За воротами обнаружились длинная приземистая конюшня и основательный дом с террасой, выстроенный из камня. Крыша, правда, была из снопов соломы, но это уже придирки.

Когда Гай спрыгнул с коня и отряхнул пыль, на террасу вышел легионер — плотно сбитый коренастый малый в лорике плюмата, чешуйки которой напоминали перья птицы. Защитная юбка-птерига и кожаные пластины, закрывающие предплечья коренастого, были обшиты бахромой.

— Аррий! — радостно заорал легат. — Здорово, принцип!

Коренастый осклабился.

— Сальве, латиклавий! — хрипло забасил он. — За что тебя сюда сослали?

Гай весело захохотал. И тут из низкой двери, пригибая голову, выбрался еще один знакомец — худой нескладный молодчик в кольчужной безрукавке лорика хамата с кельтской накидкой, закрывающей плечи и скрепленной на груди крючком.

— Узнаешь?! — закричал ему Аррий.

Худой вытаращился на Гая Антония, и по губам его поползла улыбка узнавания:

— Никак Гай?

— Я! — захохотал легат. Обернувшись к Луцию, он оживленно проговорил: — Это Аррий Серторий Фирм! А это Кресцент, он был аквилифором в моем легионе! Вот так встреча!
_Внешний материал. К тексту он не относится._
-- ==== Sys2Proof/Syntax.lean ====
section
/-! DEFINITION. The commands of the ZS9640, one constructor per row of the opcode table, and the operand types. -/

namespace Sys2Proof

/-- An admission point of R24. -/
inductive Point where
  | portGrant | recirc | wake | doorbell | dma | cipher | hbm
deriving DecidableEq, Repr

/-- A window of a function a host access lands in (R148). -/
inductive Bar where
  | bar0 | bar4
deriving DecidableEq, Repr

/-- How an ordinary instruction of a thread ends (R309, R310, R322): the next PC; with a word stored at a window
address; or a fault code the instruction itself raises. The instruction set is given outside the spec. -/
inductive Issue where
  | next (pc : Nat) | store (pc addr : Nat) (w : Word) | fault (code : Fin 256)
deriving DecidableEq, Repr

/-- An operation of channel CELLAR (R315): bytes of an owned frame read into the response or written from the data
window; a new frame of a length allocated. -/
inductive CellarOp where
  | read (handle off len : Nat) | write (handle off addr len : Nat) | alloc (len : Nat)
deriving DecidableEq, Repr

/-- An operation of channel HBM: bytes read into the response or written from the data window. -/
inductive HbmOp where
  | read (addr len : Nat) | write (addr win len : Nat)
deriving DecidableEq, Repr

/-- A lookup of channel LOOKUP: a rule table and its bank, the L2 table, the flow table, the LPM memory. -/
inductive LookupOp where
  | rule (t : Fin 16) (bank : Fin 2) (key : List Byte) | l2 (mac : List Byte) (bd : Fin 4096) | flow (key : List Byte)
  | lpm (v6 : Bool) (vrf : Fin 4096) (addr : List Byte)
deriving DecidableEq, Repr

/-- A sum of channel HASH over bytes of the data window. -/
inductive HashOp where
  | crc32c (addr len : Nat) | crc16 (addr len : Nat) | ones (addr len : Nat)
deriving DecidableEq, Repr

/-- An operation of channel FRAME on an owned frame. -/
inductive FrameOp where
  | release (handle : Nat) | node (handle : Nat) (n : Fin 65536)
  | deliver (handle : Nat) (slice : Fin 8192) (inc : Fin 256) (sq : Fin 1024) (reason : Word)
deriving DecidableEq, Repr

/-- An operation of channel TIMER. -/
inductive TimerOp where
  | arm (i : Fin 4) (ns : Fin 4294967296) | cancel (i : Fin 4)
deriving DecidableEq, Repr

/-- What the transport program reports of a connection on channel STO: connected, refused, lost, closed. -/
inductive StoEvent where
  | success (cntlid : Fin 65536) (inCapsule : Nat) (depth : Fin 65536) | fail | loss | closed
deriving DecidableEq, Repr

/-- An operation of channel STO (R315): a connection's state read or updated. -/
inductive StoOp where
  | read (k : Fin 32768) | update (k : Fin 32768) (ev : StoEvent)
deriving DecidableEq, Repr

/-- A supervisor's request on channel MGMT (R315): a command packet, a word for MBX_IN, an acknowledgement of MBX_OUT. -/
inductive MgmtOp where
  | packet (words : List Word) | mbxIn (w : Word) | mbxAck (w : Word)
deriving DecidableEq, Repr

/-- How a received frame ends (R401): a good FCS, a bad one, an error inside it, a bad fragment sequence. -/
inductive RxEnd where
  | good | badFcs | errored | badSmd
deriving DecidableEq, Repr
/-- Where a HELLO travels (R446): over a Trellis link, or over the tunnel path of a member. -/
inductive Via where
  | link (t : Fin 4) | tunnel (id : Fin 512)
deriving DecidableEq, Repr

/-- The body of a HELLO (R452). -/
structure HelloBody where
  domain : Fin 65536
  id : Fin 512
  inst : Word
  myEpoch : Fin 65536
  yourEpoch : Fin 65536
  partitioned : Bool
  vintage : Fin 65536
deriving DecidableEq, Repr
— За это надо выпить! — решительно заявил Аррий.

— Пошли! — разбушевался Гай. — Я угощаю! Обнявшись, друзья-однополчане скрылись за дверьми харчевни.

Луций хмыкнул.

— Я так понимаю, — протянул Бласий Созомен, — что ужин откладывается до завтрака?

— Или до обеда, — пробурчал Рубрий Эвпорион.

— Надо же кому-то наставлять молодежь, — усмехнулся гладиатор-аукторат. — Ладно, ребята, оставляем коней здесь, и за мной — завалялась у меня пара денариев… Угощу вас здешней похлебкой — чорба называется. Даки туда фасоль кладут, перец и обжаренный свиной окорок.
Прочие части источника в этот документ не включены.